US-Erkundungsmission im Nordirak Tausenden Jesiden gelingt die Flucht

Die USA haben Spezialeinheiten in das Sindschar-Gebirge im Nordirak entsandt. Die Mission kommt zu dem Schluss, dass sich dort deutlich weniger Zivilisten befinden als angenommen. Eine US-Rettungsaktion sei damit "unwahrscheinlicher" geworden.
Jesidische Flüchtlinge passieren die irakisch-syrische Grenze

Jesidische Flüchtlinge passieren die irakisch-syrische Grenze

Foto: AHMAD AL-RUBAYE/ AFP

Washington/Arbil - Ein US-Militäreinsatz zur Rettung von Flüchtlingen im Nordirak ist nach Angaben des Pentagons eher unwahrscheinlich.
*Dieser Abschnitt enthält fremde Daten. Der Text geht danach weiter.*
-- ==== Sys2Proof/Machine/Requests.lean ====
section
/-! DEFINITION. The owners of the host requests: their tests, in the order of their rules, and their effects (R6 to R9,
R16 to R18, R38, R39, R72 to R78, R149, R159 to R164, R167, R170, R173, R175 to R177). One definition for each request. -/

namespace Sys2Proof.Machine

/-- What an owner answers: the state it leaves, the result code and the data after it (R155). -/
structure Answer where
  state : State
  code  : ResultCode
  data  : List Byte
  deriving DecidableEq, Repr

/-- A refusal: the code alone, and no state changed (R155, R158). -/
def refuse (code : ResultCode) (s : State) : Answer := ⟨s, code, []⟩

/-- A reading: OK with data, and no state changed. -/
def report (data : List Byte) (s : State) : Answer := ⟨s, .ok, data⟩

/-- An accepted request: its effects and the end of the event. -/
def accept (code : ResultCode) (data : List Byte) (body : State → State) (s : State) : Answer :=
  ⟨State.finish s.line.queue (body s), code, data⟩

/-! ## Opening Table (R6 to R9) -/

/-- Another enabled opening holds the node address (R7). -/
def State.addressTaken (s : State) (i address : Nat) : Bool :=
  (List.range 48).any fun k => k != i && (s.cfg k).enabled && (s.cfg k).address == address

/-- The five live fields that a rewritten node loses (R9); position stale is no also where R136 has yes (log 52). -/
def OpeningLive.forgotten (l : OpeningLive) : OpeningLive :=
  { l with position := none, stale := false, motion := .stopped, faults := noFaults, reportedTravel := none }

/-- The opening's waiting POLL and IDENT go, and its transaction in flight is no longer reported (R9, R117, R125;
log 22). -/
def State.detach (i : Nat) (s : State) : State :=
  let s' := s.filterQueue fun r => !r.searchesOpening i
  let s' := match s'.line.flight with
    | none => s'
    | some f => if f.request.opening? = some i then s'.setFlight (some { f with detached := true }) else s'
  if s'.line.queue.length < s.line.queue.length then s'.slotFreed else s'

/-- The configured fields of opening `i` are replaced (R8). -/
def State.setCfg (i : Nat) (c : OpeningCfg) (s : State) : State := { s with cfgs := s.cfgs.setIfInBounds i c }

/-- The effects of an accepted OPENING-WRITE (R8, R9, R134). A new address for an opening that is disabled after the write
restarts nothing of the record beyond what R9 gives: last current stays, and due at too when the opening was disabled
before; that is the model's choice (log 49, DESIGN CHOICE). Where the write readdresses or disables an opening whose node is
in PROBATION or PRESENT, R9 gives position stale no, while R136 and R5 give yes on leaving to HUNT: the model follows R9, by
its own choice (log 52, DESIGN CHOICE). -/
def State.writeOpening (i : Nat) (c : OpeningCfg) (s : State) : State :=
  let old := s.cfg i
  let s' := (s.setCfg i c).modLive i fun l => { l with failed := false }
  if c.enabled && !(old.enabled && old.address == c.address) then
    State.detach i ((s'.modLive i OpeningLive.forgotten).modNode i fun _ => freshNode s.tenths)
  else if old.enabled && !c.enabled then
    State.detach i ((s'.modLive i OpeningLive.forgotten).modNode i (NodeRecord.hunted s.tenths))
  else if s'.closed i && !s.closed i then s'.triggerWalk
  else s'

/-- OPENING-READ (R6, R161). -/
def reqOpeningRead (i : Nat) (s : State) : Answer :=
  if 48 ≤ i then refuse .noSuchOpening s else report (s.openingBytes i) s

/-- OPENING-WRITE (R7, R8, R9). -/
def reqOpeningWrite (i : Nat) (w : OpeningWire) (s : State) : Answer :=
  if 48 ≤ i then refuse .noSuchOpening s
  else if s.store.lock then refuse .locked s
  else if !s.storeIdle then refuse .busy s
  else if (s.job? i).isSome || (s.reservation? i).isSome then refuse .busy s
  else if !openingValuesStand w then refuse .badValue s
  else if w.enabled && s.addressTaken i w.address then refuse .conflict s
  else accept (clampCode (clampOpening w != w)) [] (State.writeOpening i (cfgOfWire (clampOpening w))) s

/-! ## Group Table (R16 to R18) -/

/-- GROUP-READ (R16, R161). -/
def reqGroupRead (g copy : Nat) (s : State) : Answer :=
  if 8 ≤ g then refuse .noSuchGroup s
  else if 2 ≤ copy then refuse .badValue s
  else report (s.groupBytes g copy) s

/-- GROUP-WRITE (R17). -/
def reqGroupWrite (g : Nat) (w : GroupWire) (s : State) : Answer :=
  if 8 ≤ g then refuse .noSuchGroup s
  else if s.store.lock then refuse .locked s
  else if !s.storeIdle then refuse .busy s
  else if 17 ≤ w.members.length then refuse .badLength s
  else if 9 ≤ w.bearing then refuse .badValue s
  else if w.members.any (48 ≤ ·) then refuse .noSuchOpening s
  else if !noRepeats w.members then refuse .badValue s
  else
    accept (clampCode (clampGroup w != w)) []
      (fun s => s.setGroup g { s.group g with pendingCopy := groupOfWire (clampGroup w) }) s

/-- GROUP-APPLY (R18). -/
def reqGroupApply (g : Nat) (s : State) : Answer :=
  if 8 ≤ g then refuse .noSuchGroup s
  else if s.store.lock then refuse .locked s
  else if !s.storeIdle then refuse .busy s
  else
    accept .accepted []
      (fun s => State.testQuiescence (some g) (s.setGroup g { s.group g with applyRequested := true })) s

/-! ## Site record (R159) -/

/-- SITE-READ (R159). -/
def reqSiteRead (s : State) : Answer := report s.site.wire.bytes s

/-- A sensor whose enable bit the write clears is placed in DRY (R34). -/
def RainSensor.disabled (x : RainSensor) : RainSensor := { x with state := .dry, since := none, outRun := 0, inRun := 0 }

/-- Rain input `k` after a write of the enable mask (R34). -/
def State.remasked (old new : SiteRecord) (s : State) (k : Nat) : RainSensor :=
  if old.rainEnabled k && !new.rainEnabled k then (s.weather.input k).disabled else s.weather.input k

/-- Zone `z` after a write of the cadences: a sounding zone whose cadence changes starts again at ON and 0 (R99). -/
def State.recadenced (old new : SiteRecord) (s : State) (z : Nat) : Zone :=
  if (s.zone z).sounding && old.cadence z != new.cadence z then { s.zone z with phaseOn := true, count := 0 }
  else s.zone z

/-- The site record is replaced, and each owner applies its fields (R34, R79, R93, R99, R159). -/
def State.writeSite (r : SiteRecord) (s : State) : State :=
  let old := s.site
  let s' := { s with
    site := r
    weather := { s.weather with
      rain := #v[s.remasked old r 0, s.remasked old r 1, s.remasked old r 2, s.remasked old r 3] }
    zones := #v[s.recadenced old r 0, s.recadenced old r 1, s.recadenced old r 2, s.recadenced old r 3] }
  let s' := s'.evalZones
  if s.beff < s'.beff then s'.triggerWalk else s'

/-- SITE-WRITE (R159). -/
def reqSiteWrite (w : SiteWire) (s : State) : Answer :=
  if s.store.lock then refuse .locked s
  else if !s.storeIdle then refuse .busy s
  else if !siteCodesStand w then refuse .badValue s
  else if !siteLevelsStand (clampSite w) then refuse .badValue s
  else if (clampSite w).budget < reservedSum s.reserv then refuse .busy s
  else accept (clampCode (clampSite w != w)) [] (State.writeSite (siteOfWire (clampSite w))) s

/-! ## Jobs (R72 to R78) -/

/-- Tests 1 to 4 of R72; none when all pass. -/
def State.moveRefusal (s : State) (i : Nat) : Option ResultCode :=
  if 48 ≤ i || !(s.cfg i).enabled then some .noSuchOpening
  else if s.isHeld i then some .held
  else if (s.job? i).isSome || (s.reservation? i).isSome then some .busy
  else if !((s.node i).presence == .present) then some .notPresent
  else none

/-- A member placed after the opening in its chained group has a job (R23). -/
def State.laterMemberBusy (s : State) (i : Nat) : Bool :=
  match s.groupOf i with
  | none => false
  | some g =>
    let r := (s.group g).active
    r.chained && ((r.members.dropWhile (· != i)).drop 1).any fun m => (s.job? m).isSome

/-- The opening's failure status becomes OK (R11). -/
def State.forgive (i : Nat) (s : State) : State := s.modLive i fun l => { l with failed := false }

/-- The manual job that MOVE or GROUP-CLOSE creates (R72, R73). -/
def State.manualJob (tag i target : Nat) (s : State) : State :=
  State.forgive i (s.createJob i target .manual (s.T + s.site.manualAllowance) (some tag))

/-- MOVE (R72, R23). -/
def reqMove (tag i target : Nat) (s : State) : Answer :=
  let clamped := min target (s.effTravel i)
  match s.moveRefusal i with
  | some code => refuse code s
  | none =>
    if s.threatened i && s.moreOpen i clamped then refuse .weatherLock s
    else if s.moreOpen i clamped && s.laterMemberBusy i then refuse .chainBusy s
    else accept (clampCode (clamped != target)) [] (State.manualJob tag i clamped) s

/-- The members of a group for which GROUP-CLOSE creates a job (R73). -/
def State.closable (s : State) (g : Nat) : List Nat :=
  (s.group g).active.members.filter fun i => (s.moveRefusal i).isNone && !s.closed i

/-- GROUP-CLOSE (R73). The walk runs after the last member, also when no member passes. -/
def reqGroupClose (tag g : Nat) (s : State) : Answer :=
  if 8 ≤ g then refuse .noSuchGroup s
  else
    accept .ok [byteOf (s.closable g).length]
      (fun s => State.triggerWalk ((s.closable g).foldl (fun s i => s.manualJob tag i 0) s)) s

/-- The tests CANCEL and STOP share: the opening number, the absence of a job, a weather job (R74, R75). -/
def withManualJob (i : Nat) (s : State) (act : Job → Answer) : Answer :=
  if 48 ≤ i then refuse .noSuchOpening s
  else match s.job? i with
    | none => refuse .noJob s
    | some j => if j.rank = .manual then act j else refuse .notCancellable s

/-- CANCEL (R74). -/
def reqCancel (i : Nat) (s : State) : Answer :=
  withManualJob i s fun j =>
    match j.state with
    | .queued | .announcing | .retryWait _ => accept .ok [] (State.endJob j .cancelled) s
    | .dispatching | .running | .stopping _ => refuse .tooLate s

/-- STOP (R75). -/
def reqStop (i : Nat) (s : State) : Answer :=
  withManualJob i s fun j =>
    match j.state with
    | .queued | .announcing | .retryWait _ => accept .ok [] (State.endJob j .cancelled) s
    | .dispatching | .running => accept .ok [] (State.haltJob j j .halted) s
    | .stopping _ => report [] s

/-- What a HOLD does to an after-stop (R76). -/
def AfterStop.onHold : AfterStop → AfterStop
  | .requeueClose => .cancelled
  | .cancelled => .cancelled
  | .halted => .halted
  | .failedTimeout => .failedTimeout

/-- A HOLD deals with the opening's job by its state (R76). -/
def State.holdJob (i : Nat) (s : State) : State :=
  match s.job? i with
  | none => s
  | some j =>
    match j.state with
    | .queued | .announcing | .retryWait _ => s.endJob j .cancelled
    | .dispatching | .running => s.haltJob j j .cancelled
    | .stopping a => s.changeJob j { j with state := .stopping a.onHold }

/-- The opening enters the held list, or its entry takes a new expiry (R76). -/
def State.addHold (i minutes : Nat) (s : State) : State :=
  { s with held := insertHeld ⟨i, s.T + 60 * minutes⟩ (s.held.filter (·.opening != i)) }

/-- HOLD (R76, R77). -/
def reqHold (i minutes : Nat) (s : State) : Answer :=
  if 48 ≤ i || !(s.cfg i).enabled then refuse .noSuchOpening s
  else if minutes = 0 then
    if s.isHeld i then accept .ok [] (State.unhold i) s else report [] s
  else if !s.isHeld i && 8 ≤ s.held.length then refuse .full s
  else accept (clampCode (240 < minutes)) [] (fun s => State.holdJob i (s.addHold i (min minutes 240))) s

/-- JOBS-READ (R78, R162). -/
def reqJobsRead (start : Nat) (s : State) : Answer := report (s.jobsBytes start) s

/-! ## Forecasts and weather (R38, R39, R49) -/

/-- The forecast list holds an entry with the tag (R38). -/
def State.hasForecast (s : State) (ftag : Nat) : Bool := s.weather.forecasts.any (·.ftag == ftag)

/-- The forecast list without the tag's entry. -/
def State.otherForecasts (s : State) (ftag : Nat) : List Forecast := s.weather.forecasts.filter (·.ftag != ftag)

/-- Replace the forecast list. -/
def State.setForecasts (l : List Forecast) (s : State) : State := { s with weather := { s.weather with forecasts := l } }

/-- The forecast entry enters the list, and all FORECAST sources are evaluated (R38). -/
def State.addForecast (f : Forecast) (s : State) : State :=
  State.evalForecasts (s.setForecasts (insertForecast f (s.otherForecasts f.ftag)))

/-- FORECAST (R38). -/
def reqForecast (ftag onset duration gust mask : Nat) (s : State) : Answer :=
  if ftag = 0 then refuse .badValue s
  else if !s.hasForecast ftag && 4 ≤ s.weather.forecasts.length then refuse .full s
  else
    let c := clampForecast onset duration gust
    accept (clampCode (c != (onset, duration, gust))) []
      (fun s => s.addForecast (forecastEntry s.T s.site.forecastMargin ftag c.1 c.2.1 c.2.2 mask)) s

/-- FORECAST-WITHDRAW (R39). -/
def reqForecastWithdraw (ftag : Nat) (s : State) : Answer :=
  if s.hasForecast ftag then accept .ok [] (fun s => State.evalForecasts (s.setForecasts (s.otherForecasts ftag))) s
  else refuse .noSuchTag s

/-- WEATHER-READ (R49, R163). -/
def reqWeatherRead (part : Nat) (s : State) : Answer :=
  if 3 ≤ part then refuse .badValue s else report (s.weatherBytes part) s

/-! ## Status, nodes, counters and alerts (R149, R160, R164, R167, R170) -/

/-- STATUS-READ (R160). -/
def reqStatusRead (s : State) : Answer := report s.statusBytes s

/-- NODE-READ (R149, R161). -/
def reqNodeRead (i : Nat) (s : State) : Answer :=
  if 48 ≤ i then refuse .noSuchOpening s else report (s.nodeBytes i) s

/-- COUNTERS-READ-CLEAR (R170): the counters as they stood, and all of them 0. -/
def reqCountersReadClear (s : State) : Answer :=
  ⟨{ s with counters := Vector.replicate 18 0 }, .ok, s.counterBytes⟩

/-- ALERTS-ACK (R167): the flags as they stand after it. -/
def reqAlertsAck (flags : Nat) (s : State) : Answer := ⟨s.acknowledge flags, .ok, (s.acknowledge flags).alertBytes⟩

/-! ## Settings Store and restart (R173, R175 to R177) -/

/-- STORE-SAVE (R175). -/
def reqStoreSave (s : State) : Answer :=
  if s.store.lock then refuse .locked s
  else if !s.storeIdle then refuse .busy s
  else ⟨s.beginSave, .accepted, []⟩

/-- STORE-ERASE (R177). -/
def reqStoreErase (s : State) : Answer :=
  if !s.storeIdle then refuse .busy s else ⟨s.beginErase, .accepted, []⟩

/-- STORE-LOCK (R176). -/
def reqStoreLock (verifies : Bool) (s : State) : Answer :=
  if !s.storeIdle then refuse .busy s
  else if !s.store.valid then refuse .noImage s
  else if s.store.lock then report [] s
  else ⟨s.programLock verifies, if verifies then .ok else .noImage, []⟩

/-- RESTART (R173): the reset is taken when the reply has been sent. -/
def reqRestart (s : State) : Answer := report [] s

/-- The owner of a request answers it (R155). `tag` is the tag of its frame. -/
def serve (r : Request) (tag : Nat) (s : State) : Answer :=
  match r with
  | .statusRead => reqStatusRead s
  | .openingRead i => reqOpeningRead i s
  | .openingWrite i w => reqOpeningWrite i w s
  | .groupRead g copy => reqGroupRead g copy s
  | .groupWrite g w => reqGroupWrite g w s
  | .groupApply g => reqGroupApply g s
  | .siteRead => reqSiteRead s
  | .siteWrite w => reqSiteWrite w s
  | .move i target => reqMove tag i target s
  | .groupClose g => reqGroupClose tag g s
  | .cancel i => reqCancel i s
  | .stop i => reqStop i s
  | .hold i minutes => reqHold i minutes s
  | .forecast ftag onset duration gust mask => reqForecast ftag onset duration gust mask s
  | .forecastWithdraw ftag => reqForecastWithdraw ftag s
  | .jobsRead start => reqJobsRead start s
  | .weatherRead part => reqWeatherRead part s
  | .nodeRead i => reqNodeRead i s
  | .countersReadClear => reqCountersReadClear s
  | .alertsAck flags => reqAlertsAck flags s
  | .storeSave => reqStoreSave s
  | .storeErase => reqStoreErase s
  | .storeLock verifies => reqStoreLock verifies s
  | .restart => reqRestart s

end Sys2Proof.Machine
end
Spezialeinheiten seien nach Erkundungen im Sindschar-Gebirge zu dem Schluss gekommen, dass sich dort wesentlich weniger Menschen befänden als zunächst angenommen. Nach Luftschlägen der USA sei vielen gelungen, der Belagerung durch die Terrormilizen "Islamischer Staat" (IS) zu entkommen.

Auch seien die Verfolgten nach Abwürfen von Nahrung und Wasser durch US-Militärs besser versorgt als noch vor einigen Tagen, teilte Pentagonsprecher John Kirby am Mittwochabend (Ortszeit) mit. Die irakische Armee fliegt die Gegend seit Tagen mit wenigen Hubschraubern an, um Wasser, Essen und Medikamente abzuwerfen und Menschen aufzunehmen.

Die US-Armee hatte am Mittwoch erstmals eine Spezialeinheit in das Gebirge entsandt, um sich ein Bild von der Lage der dort festsitzenden Menschen zu machen. Die Uno spricht von 20.000 bis 30.000 im Sindschar-Gebirge geflohene Zivilisten, insbesondere Mitglieder der religiösen Minderheit der Jesiden.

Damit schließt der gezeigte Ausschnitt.